:: EXERCISE BRIEF ::
Look below for the lines from the one with "0#4 = 0 := rfl" to the one with "interval_cases m <;> simp [hout, hmerged, tilesIn_of_ne", and copy exactly those lines, both ends included.

:: DATASET EXTRACT ::
/-! ### The lines of a board -/

/-- A line's mask covers the cells of the line (R130). -/
theorem nib_lineMask (a : Axis) {j k i : Nat} (hj : j < 4) (hk : k < 4) (hi : i < 4) :
    nib (lineMask a j) (lineCell a k i) = if k = j then 0xF else 0 := by
  cases a with
  | rows =>
    simp only [lineMask, lineCell, cellIndex]
    rw [nib_rowMask hj (by omega), show (4 * k + i) / 4 = k by omega]
  | cols =>
    simp only [lineMask, lineCell, cellIndex]
    rw [nib_colMask hj (by omega), show (4 * i + k) % 4 = k by omega]

theorem place_and_lineMask (n : Line) (a : Axis) {j : Nat} (hj : j < 4) :
    place n a j &&& lineMask a j = place n a j := by
  refine board_ext_lines a fun k hk i hi => ?_
  rw [nib_and, nib_place_lineCell n a hj hk hi, nib_lineMask a hj hk hi]
  split
  · exact code_and_ones _
  · rfl

theorem placeAll_line (b : Board) (a : Axis) : placeAll a (line b a) = b :=
  board_eq_of_line_eq a fun _ => line_placeAll a (line b a)

/-- Settles O56: the cells of a line, of its mask, and of the placed lines together. -/
theorem linesPartitionTheBoard : Obligations.LinesPartitionTheBoard := by
  refine ⟨fun b j i => nib_line b .rows, fun b j i => nib_line b .cols, fun n a j hj => ?mask,
    fun b a => placeAll_line b a⟩
  case mask =>
    rw [← place_and_lineMask n a hj, BitVec.and_assoc, BitVec.and_not_self]
    exact BitVec.and_zero

/-! ### The merge rule on faces -/

/-- Settles O58: the 256 pairs of codes, evaluated. -/
theorem mergeAddsFaces : Obligations.MergeAddsFaces := by
  unfold Obligations.MergeAddsFaces
  decide

/-! ### The first point at which `slide` acts -/

theorem blockedBefore_tiles {l : Line} {m : Nat} :
    BlockedBefore (tiles l) m ↔ ∀ k < m, nib l k ≠ 0 ∧ mergeable (nib l k) (nib l (k + 1)) = false := by
  simp only [BlockedBefore, getD_tiles]

/-- The scan comes to position `n`, or to an empty cell or a pair that merges in front of it. -/
theorem blockedBefore_or_point (l : Line) (n : Nat) :
    BlockedBefore (tiles l) n ∨ ∃ m < n, BlockedBefore (tiles l) m ∧
      (nib l m = 0 ∨ mergeable (nib l m) (nib l (m + 1)) = true) := by
  induction n with
  | zero => exact .inl nofun
  | succ n ih =>
    obtain h | ⟨m, hm, h⟩ := ih
    · by_cases hpoint : nib l n = 0 ∨ mergeable (nib l n) (nib l (n + 1)) = true
      · exact .inr ⟨n, Nat.lt_succ_self n, h, hpoint⟩
      · obtain ⟨hne, hmerge⟩ := not_or.mp hpoint
        exact .inl (blockedBefore_tiles.mpr
          (Nat.forall_lt_succ_right.mpr ⟨blockedBefore_tiles.mp h, hne, Bool.eq_false_iff.mpr hmerge⟩))
    · exact .inr ⟨m, Nat.lt_succ_of_lt hm, h⟩

/-- The first point is an empty cell, at position `m`. -/
def GapAt (l : Line) (m : Nat) : Prop := m < 3 ∧ BlockedBefore (tiles l) m ∧ nib l m = 0

/-- The first point is a pair that merges, at positions `m` and `m + 1`. -/
def PairAt (l : Line) (m : Nat) : Prop :=
  m < 3 ∧ BlockedBefore (tiles l) m ∧ mergeable (nib l m) (nib l (m + 1)) = true

/-- The three ways the scan of R142 ends. -/
theorem slide_cases (l : Line) : BlockedBefore (tiles l) 3 ∨ (∃ m, GapAt l m) ∨ ∃ m, PairAt l m := by
  obtain h | ⟨m, hm, h, hgap | hpair⟩ := blockedBefore_or_point l 3
  · exact .inl h
  · exact .inr (.inl ⟨m, hm, h, hgap⟩)
  · exact .inr (.inr ⟨m, hm, h, hpair⟩)

theorem GapAt.nib_slide {l : Line} {m p : Nat} (h : GapAt l m) (hp : p < 4) :
    nib (slide l) p = if p < m then nib l p else nib l (p + 1) :=
  nib_slide_of_gap h.1 hp h.2.1 h.2.2

theorem PairAt.nib_slide {l : Line} {m p : Nat} (h : PairAt l m) (hp : p < 4) :
    nib (slide l) p =
      if p < m then nib l p else if p = m then merged (nib l m) (nib l (m + 1)) else nib l (p + 1) :=
  nib_slide_of_merge h.1 hp h.2.1 h.2.2

/-- A line that the scan passes has no pair that merges. -/
theorem not_pairAt_of_blockedBefore {l : Line} (h : BlockedBefore (tiles l) 3) (m : Nat) : ¬ PairAt l m := by
  rintro ⟨hm, -, hpair⟩
  cases (blockedBefore_tiles.mp h m hm).2.symm.trans hpair

/-- There is one first point. -/
theorem GapAt.not_pairAt {l : Line} {m : Nat} (h : GapAt l m) (k : Nat) : ¬ PairAt l k := by
  obtain ⟨-, hfront, hgap⟩ := h
  rintro ⟨-, hfront', hpair⟩
  obtain hlt | rfl | hlt := Nat.lt_trichotomy k m
  · cases (blockedBefore_tiles.mp hfront k hlt).2.symm.trans hpair
  · exact (ne_zero_of_mergeable hpair).1 hgap
  · exact (blockedBefore_tiles.mp hfront' m hlt).1 hgap

theorem exists_mergesAt_iff {l : Line} : (∃ i, 1 ≤ i ∧ i ≤ 3 ∧ MergesAt l i) ↔ ∃ m, PairAt l m := by
  constructor
  · rintro ⟨i, h1, h3, hmerge, hfront⟩
    obtain ⟨m, rfl⟩ := Nat.exists_eq_add_of_le' h1
    exact ⟨m, h3, blockedBefore_tiles_iff.mpr hfront, canMergeAt_succ_iff.mp hmerge⟩
  · rintro ⟨m, hm, hfront, hpair⟩
    exact ⟨m + 1, Nat.succ_pos m, hm, canMergeAt_succ_iff.mpr hpair, blockedBefore_tiles_iff.mp hfront⟩

/-! ### The laws of `slide` (R144) -/

/-- Law 1. -/
theorem nib_slide_cases (l : Line) {p : Nat} (hp : p < 4) :
    nib (slide l) p = nib l p ∨ nib (slide l) p = nib l (p + 1) ∨
      (mergeable (nib l p) (nib l (p + 1)) = true ∧ nib (slide l) p = merged (nib l p) (nib l (p + 1))) := by
  obtain h | ⟨m, h⟩ | ⟨m, h⟩ := slide_cases l
  · exact .inl (by rw [slide_of_blockedBefore_three h])
  · rw [h.nib_slide hp]
    split
    · exact .inl rfl
    · exact .inr (.inl rfl)
  · rw [h.nib_slide hp]
    split_ifs with hlt heq
    · exact .inl rfl
    · subst heq; exact .inr (.inr ⟨h.2.2, rfl⟩)
    · exact .inr (.inl rfl)

/-- The number of tiles in one cell. -/
def tilesIn (c : Code) : Nat := if c = 0 then 0 else 1

@[simp] theorem tilesIn_zero : tilesIn 0#4 = 0 := rfl

theorem tilesIn_of_ne {c : Code} (h : c ≠ 0) : tilesIn c = 1 := if_neg h

theorem tileCount_eq_sum (l : Line) : tileCount l = ∑ p ∈ Finset.range 4, tilesIn (nib l p) := by
  simp only [tileCount, tiles, ← List.countP_eq_length_filter, List.countP_cons, List.countP_nil, bne_iff_ne, ne_eq,
    ite_not, Finset.sum_range_succ, Finset.sum_range_zero, tilesIn]
  ring

/-- A move into an empty cell loses no tile. -/
theorem GapAt.tileCount_slide {l : Line} {m : Nat} (h : GapAt l m) : tileCount (slide l) = tileCount l := by
  have hnib : ∀ p < 4, nib (slide l) p = if p < m then nib l p else nib l (p + 1) := fun p => h.nib_slide
  obtain ⟨hm, -, hgap⟩ := h
  have hout : nib l 4 = 0 := nib_of_ge l le_rfl
  simp only [tileCount_eq_sum, Finset.sum_range_succ, Finset.sum_range_zero, hnib, Nat.reduceLT]
  interval_cases m <;> simp [hgap, hout, add_comm]

/-- A merge makes one tile of two (law 2). -/
theorem PairAt.tileCount_slide {l : Line} {m : Nat} (h : PairAt l m) : tileCount (slide l) + 1 = tileCount l := by
  have hnib : ∀ p < 4, nib (slide l) p =
      if p < m then nib l p else if p = m then merged (nib l m) (nib l (m + 1)) else nib l (p + 1) :=
    fun p => h.nib_slide
  obtain ⟨hm, -, hpair⟩ := h
  obtain ⟨hfront, hback⟩ := ne_zero_of_mergeable hpair
  have hout : nib l 4 = 0 := nib_of_ge l le_rfl
  have hmerged := tilesIn_of_ne (merged_ne_zero hpair)
  simp only [tileCount_eq_sum, Finset.sum_range_succ, Finset.sum_range_zero, hnib, Nat.reduceLT]
  interval_cases m <;> simp [hout, hmerged, tilesIn_of_ne hfront, tilesIn_of_ne hback] <;> omega

/-- Law 2. -/
theorem tileCount_slide (l : Line) :
    (tileCount (slide l) + 1 = tileCount l ↔ ∃ m, PairAt l m) ∧
      (tileCount (slide l) + 1 = tileCount l ∨ tileCount (slide l) = tileCount l) := by
  obtain h | ⟨m, h⟩ | ⟨m, h⟩ := slide_cases l
  · rw [slide_of_blockedBefore_three h]
    exact ⟨iff_of_false (Nat.succ_ne_self _) (not_exists.mpr (not_pairAt_of_blockedBefore h)), .inr rfl⟩
  · rw [h.tileCount_slide]
    exact ⟨iff_of_false (Nat.succ_ne_self _) (not_exists.mpr h.not_pairAt), .inr rfl⟩
  · exact ⟨iff_of_true h.tileCount_slide ⟨m, h⟩, .inl h.tileCount_slide⟩

/-- A line that an empty first point leaves as it is has nothing behind that point. -/
theorem GapAt.nib_eq_zero {l : Line} {m : Nat} (h : GapAt l m) (hfix : slide l = l) {k : Nat} (hk : m ≤ k) :
    nib l k = 0 := by
  induction k, hk using Nat.le_induction with
  | base => exact h.2.2
  | succ k hk ih =>
    obtain hlt | hge := Nat.lt_or_ge k 4
    · have hnib := h.nib_slide hlt
      rw [hfix, if_neg (Nat.not_lt.mpr hk)] at hnib
      rw [← hnib, ih]
    · exact nib_of_ge l (by omega)

/-- A line that moves nowhere behind its empty first point has nothing there. -/
theorem GapAt.nib_eq_zero_of_not_canShiftAt {l : Line} {m : Nat} (h : GapAt l m) (hs : ¬ CanShiftAt l (m + 1))
    {k : Nat} (hk : m ≤ k) : nib l k = 0 := by
  by_contra hne
  obtain rfl | hlt := Nat.eq_or_lt_of_le hk
  · exact hne h.2.2
  · obtain h3 | h3 := Nat.lt_or_ge 3 k
    · exact hne (nib_of_ge l (by omega))
    · exact hs ⟨h.2.2, k, hlt, h3, hne⟩

/-- The line can shift or merge at some position (law 6). -/
def CanMove (l : Line) : Prop := ∃ i, 1 ≤ i ∧ i ≤ 3 ∧ (CanShiftAt l i ∨ CanMergeAt l i)

/-- In front of the first point the line can do neither. -/
theorem not_moves_of_blockedBefore {l : Line} {m q : Nat} (h : BlockedBefore (tiles l) m) (hq : q < m) :
    ¬ (CanShiftAt l (q + 1) ∨ CanMergeAt l (q + 1)) := by
  obtain ⟨hne, hpair⟩ := blockedBefore_tiles.mp h q hq
  rintro (⟨hgap, -⟩ | hmerge)
  · exact hne hgap
  · cases hpair.symm.trans (canMergeAt_succ_iff.mp hmerge)

/-- Law 6: a line that can move does. -/
theorem not_canMove_of_slide_eq {l : Line} (hfix : slide l = l) : ¬ CanMove l := by
  rintro ⟨i, h1, h3, hmove⟩
  obtain ⟨q, rfl⟩ := Nat.exists_eq_add_of_le' h1
  obtain h | ⟨m, h⟩ | ⟨m, h⟩ := slide_cases l
  case inl => exact not_moves_of_blockedBefore h h3 hmove
  case inr.inl =>
    have hq : m ≤ q := Nat.le_of_not_lt fun hlt => not_moves_of_blockedBefore h.2.1 hlt hmove
    obtain ⟨-, k, hk, -, hne⟩ | hmerge := hmove
    · exact hne (h.nib_eq_zero hfix (by omega))
    · exact hmerge.1 (h.nib_eq_zero hfix hq)
  case inr.inr =>
    have hcount := h.tileCount_slide
    rw [hfix] at hcount
    omega

/-- And one that cannot stays. -/
theorem slide_eq_of_not_canMove {l : Line} (h : ¬ CanMove l) : slide l = l := by
  obtain hpassed | ⟨m, hgap⟩ | ⟨m, hpair⟩ := slide_cases l
  · exact slide_of_blockedBefore_three hpassed
  · have hshift : ¬ CanShiftAt l (m + 1) := fun hs => h ⟨m + 1, Nat.succ_pos m, hgap.1, .inl hs⟩
    have hzero := fun k => hgap.nib_eq_zero_of_not_canShiftAt hshift (k := k)
    refine line_ext fun p hp => ?_
    rw [hgap.nib_slide hp]
    split
    · rfl
    · rw [hzero p (by omega), hzero (p + 1) (by omega)]
  · exact (h ⟨m + 1, Nat.succ_pos m, hpair.1, .inr (canMergeAt_succ_iff.mpr hpair.2.2)⟩).elim

/-- Law 5: below `<0,0,1,0>` a second `slide` changes nothing. -/
theorem slide_slide_of_lt {l : Line} (h : l.toNat < 0x0100) : slide (slide l) = slide l := by
  have hall : ∀ b : BitVec 8, slide (slide (b.setWidth 16)) = slide (b.setWidth 16) := by decide
  have hl : (l.setWidth 8).setWidth 16 = l := by
    apply BitVec.eq_of_toNat_eq
    rw [BitVec.toNat_setWidth, BitVec.toNat_setWidth]
    omega
  rw [← hl, hall]

/-- Settles O60: the laws, from the first point at which `slide` acts. -/
theorem slideLawsHold : Obligations.SlideLawsHold := by
  refine ⟨fun l p => nib_slide_cases l, fun l => ?count, fun l => nib_slide_three_of_ne,
    fun l => ⟨not_canMove_of_slide_eq, slide_eq_of_not_canMove⟩, by decide, by decide, fun l => slide_slide_of_lt⟩
  case count => rw [exists_mergesAt_iff]; exact tileCount_slide l

/-! ### A move -/

/-- Settles O29: with built tables the new line is the transform of the old one. -/
theorem swipeLanesAreIndependent : Obligations.SwipeLanesAreIndependent := by
  intro s s' d j hj h h' hline
  rw [line_candidate_of_built h d hj, line_candidate_of_built h' d hj, hline]

/-- Settles O36: the count of the selectors for each length of `E`, and the insertion's choice. -/
theorem selectorsZeroToElevenAreUniform : Obligations.SelectorsZeroToElevenAreUniform := by
  refine ⟨by decide, fun d t r b ht hE => ?_⟩
  obtain ⟨k, -, hsel, hins⟩ := insertTile_of_edges t r hE
  exact ⟨k, hsel, by rw [hins, if_pos ht]⟩

/-- EDGE_MASK has a bit for each line whose trailing-edge cell is empty (R195). -/
theorem getLsbD_edgeMaskOf_eq_decide_nib (d : Dir) (b : Board) {j : Nat} (hj : j < 4) :
    (edgeMaskOf (emptyEdges d b)).getLsbD j = decide (nib b (edgeCell d j) = 0) := by
  rw [getLsbD_edgeMaskOf d b hj, decide_eq_decide, mem_emptyEdges, and_iff_right hj]

/-- Settles O28: the candidate board is the move; a no-op reports itself, and a change frees an edge cell, into
which the insertion puts the tile. -/
theorem swipeAfterTheBuildPlaysTheMove : Obligations.SwipeAfterTheBuildPlaysTheMove := by
  intro s d t r hI hr
  have hbuilt : TablesBuilt s := tablesBuilt_of_inv hI (ready_of_commandReady hr)
  have hv : lookupsValid d s = true := lookupsValid_of_built hbuilt d
  refine ⟨candidate d s, fun j => line_candidate_of_built hbuilt d,
    noopSwipeConsumesNothing s d t r hI.noFault hr hv, fun hc => ?changed⟩
  case changed =>
    have hE := defensiveCaseIsDefinedAndUnreachable.2 s d hbuilt hc
    obtain ⟨k, -, hsel, hins⟩ := insertTile_of_edges t r hE
    refine ⟨k, boardWithTile d t k (candidate d s), maxCode s.highest (maxnib (boardWithTile d t k (candidate d s))),
      edgeMaskOf (emptyEdges d (candidate d s)), hsel, ite_not .., toNat_maxCode ..,
      fun j => getLsbD_edgeMaskOf_eq_decide_nib d (candidate d s), ?_⟩
    rw [exec_swipe_of_change t r hI.noFault hr hv hc, swipeCommit, hins, ite_not, apply_ite (BitVec.ofNat 4)]
    rfl

end Sys2Proof.Machine
end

:: ANSWER FOR THIS EXERCISE ::
@[simp] theorem tilesIn_zero : tilesIn 0#4 = 0 := rfl

theorem tilesIn_of_ne {c : Code} (h : c ≠ 0) : tilesIn c = 1 := if_neg h

theorem tileCount_eq_sum (l : Line) : tileCount l = ∑ p ∈ Finset.range 4, tilesIn (nib l p) := by
  simp only [tileCount, tiles, ← List.countP_eq_length_filter, List.countP_cons, List.countP_nil, bne_iff_ne, ne_eq,
    ite_not, Finset.sum_range_succ, Finset.sum_range_zero, tilesIn]
  ring

/-- A move into an empty cell loses no tile. -/
theorem GapAt.tileCount_slide {l : Line} {m : Nat} (h : GapAt l m) : tileCount (slide l) = tileCount l := by
  have hnib : ∀ p < 4, nib (slide l) p = if p < m then nib l p else nib l (p + 1) := fun p => h.nib_slide
  obtain ⟨hm, -, hgap⟩ := h
  have hout : nib l 4 = 0 := nib_of_ge l le_rfl
  simp only [tileCount_eq_sum, Finset.sum_range_succ, Finset.sum_range_zero, hnib, Nat.reduceLT]
  interval_cases m <;> simp [hgap, hout, add_comm]

/-- A merge makes one tile of two (law 2). -/
theorem PairAt.tileCount_slide {l : Line} {m : Nat} (h : PairAt l m) : tileCount (slide l) + 1 = tileCount l := by
  have hnib : ∀ p < 4, nib (slide l) p =
      if p < m then nib l p else if p = m then merged (nib l m) (nib l (m + 1)) else nib l (p + 1) :=
    fun p => h.nib_slide
  obtain ⟨hm, -, hpair⟩ := h
  obtain ⟨hfront, hback⟩ := ne_zero_of_mergeable hpair
  have hout : nib l 4 = 0 := nib_of_ge l le_rfl
  have hmerged := tilesIn_of_ne (merged_ne_zero hpair)
  simp only [tileCount_eq_sum, Finset.sum_range_succ, Finset.sum_range_zero, hnib, Nat.reduceLT]
  interval_cases m <;> simp [hout, hmerged, tilesIn_of_ne hfront, tilesIn_of_ne hback] <;> omega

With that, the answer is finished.